Malcolm Wicks: The submissions to host the Energy Technologies Institute (ETI) Director were considered in confidence by a group of representatives of the industrial and public sector funding partners. The group has already indicated that it will provide feed-back to those organisations which made a submission, if they so request.
Mr. Iain Wright: To ask the Secretary of State for Trade and Industry if his Department will commission research and development into minimising (a) carbon dioxide emissions and (b) general environmental impacts caused by commercial aircraft engines. 
Margaret Hodge: The DTI is currently funding a number of research programmes to assess the environmental effect of aviation emissions and to explore developments in technology to reduce their harmful effects. In particular, the OMEGA project being led by Manchester Metropolitan University and supported with a £5 million HEFCE grant, covers, among other things, characterising aviation emissions (Particulate Matter, NOx, CO2), airframe and engine design for low carbon emissions and alternative fuels and bio-fuels. Another recent project with Airbus and academic partners has developed trade-off modelling for aircraft design and climate impact.
The Government are also working closely with industry to ensure that the UKs aerospace industry responds to environmental concerns. The most recent project, known as the Environmentally Friendly Engine is supported with funding of £95 million of which £30 million is being provided by DTI. This research will develop specific technologies to improve engine efficiency and thereby minimise CO2 emissions from future aircraft.
The DTI will continue to consider the need for additional research to address the environmental impact of aviation and to ensure the competitiveness of UK aerospace companies and their European partners.

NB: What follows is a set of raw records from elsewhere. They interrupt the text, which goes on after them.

/-- Clause of PackageResets: JOURNAL_PAGE_DURABLE of no page in flight. -/
theorem journalPageDurable_nothing (s : State) (d i ns : Nat) (hw : s.pwr.coldWait = none) (h : (s.ftl d).jpages.length ≤ i) :
    Runs (.journalPageDurable d i ns) s (fun u => u.ftls = s.ftls ∧ u.out = s.out) := by
  refine ⟨_, exec_journalPageDurable_of_none hw, ?_⟩
  rw [State.journalPage_none h]
  exact ⟨rfl, rfl⟩

/-- Clause of PackageResets: JOURNAL_PAGE_DURABLE of the one page in flight. -/
theorem journalPageDurable_appends (s : State) (d ns k l : Nat) (p : JPage) (x y : FOp) (hw : s.pwr.coldWait = none)
    (hp : (s.ftl d).jpages = [p]) (hops : (s.ftl d).pageOps p = [(x, false), (y, false)]) (hx : (s.ftl d).lunOf x = some k)
    (hy : (s.ftl d).lunOf y = some l) (hst : (s.ftl d).still = false) :
    Runs (.journalPageDurable d 0 ns) s (fun u =>
      (u.ftl d).jlog = (s.ftl d).jlog ++ p.recs ∧ (u.ftl d).jdur = p.recs.foldl (fun m r => max m r.jseq) (s.ftl d).jdur + p.pads) := by
  refine ⟨_, exec_journalPageDurable_of_none hw, ?_⟩
  exact Prod.mk.inj (State.journalPage_log ns hp hops hx hy hst)

end

end Sys2Proof.Machine
end

section
/-!
PROOFS. The package warm reset: no outstanding descriptor, no function READY (R518, R521).
-/
namespace Sys2Proof.Machine
set_option Elab.async false

section
variable {s t u : State}

/-! ### PACKAGE_WARM_RESET (R518, R521) -/

/-- What holds of the default and of every mapped value holds of every entry. -/
theorem dget_dmap_of {α : Type} [DecidableEq α] {P : α → Prop} {d : α} {f : Nat → α → α} (hd : P d) (hf : ∀ k v, P (f k v))
    (t : List (Nat × α)) (k : Nat) : P (dget (dmap d f t) d k) := by
  induction t with
  | nil => exact hd
  | cons e r ih =>
    unfold dmap dnorm tmap tfilter
    by_cases hv : f e.1 e.2 = d
    · rw [if_neg (by simp [hv])]
      exact ih
    · rw [if_pos (by simp [hv])]
      unfold dget tget
      by_cases hk : e.1 = k
      · rw [if_pos hk]
        exact hf _ _
      · rw [if_neg hk]
        exact ih

/-- The function blocks' READY reads 0, and no partition has an outstanding descriptor. -/
structure HostsDown (s : State) : Prop where
  outst : ∀ p, (s.part p).outst = []
  ready : ∀ f, f < 16 → s.fget HRG_STATUS_READY f = 0

theorem HostsDown.ofKeeps {m : Nat} (hs : HostsDown s) (h : Keeps m s t) (hp : m.testBit 5 = false := by decide)
    (hr : m.testBit 22 = false := by decide) : HostsDown t := by
  refine ⟨fun p => ?_, fun f hf => (h.fget (b := .hrg) hr rfl f).trans (hs.ready f hf)⟩
  rw [show t.part p = s.part p from congrArg (fun l => dget l Part.init p) (h.same .parts hp)]
  exact hs.outst p

theorem HostsDown.foldl {α : Type} {f : State → α → State} (hf : ∀ u x, HostsDown u → HostsDown (f u x)) (l : List α) (hs : HostsDown s) :
    HostsDown (l.foldl f s) := List.foldlRecOn l f hs fun u hu x _ => hf u x hu

theorem State.outst_congr (h : t.parts = s.parts) (p : Nat) : (t.part p).outst = (s.part p).outst := by
  unfold State.part
  rw [h]

/-- An event of the package leaves the outstanding descriptors. -/
theorem State.evtPkg_outst (s : State) (F : Fld) (p : Nat) : ((s.evtPkg F).part p).outst = (s.part p).outst := by
  unfold State.evtPkg
  split
  · rfl
  · extract_lets s1 note
    refine (State.outst_congr ((State.pf0_keeps _).same .parts (by decide)) p).trans
      ((foldl_leaves (fun u => (u.part p).outst) (fun u q => ?_) _ s1).trans rfl)
    unfold note
    split
    · by_cases hq : q = p
      · subst hq
        rw [State.modPart_part_self]
      · rw [State.modPart_part_other _ _ hq]
    · rfl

Ms Gisela Stuart: To ask the Secretary of State for Trade and Industry what progress he has made on the creation and development of an intellectual property rights agreement between the UK and India; and if he will make a statement. 
Malcolm Wicks: The Joint Statement of Intent was signed in June 2006. Under the JETCO agreement between India and the UK, we are currently developing a bilateral action plan with the Indian IPR authorities in order to put in place a technical assistance programme for Indian government officials dealing with IP.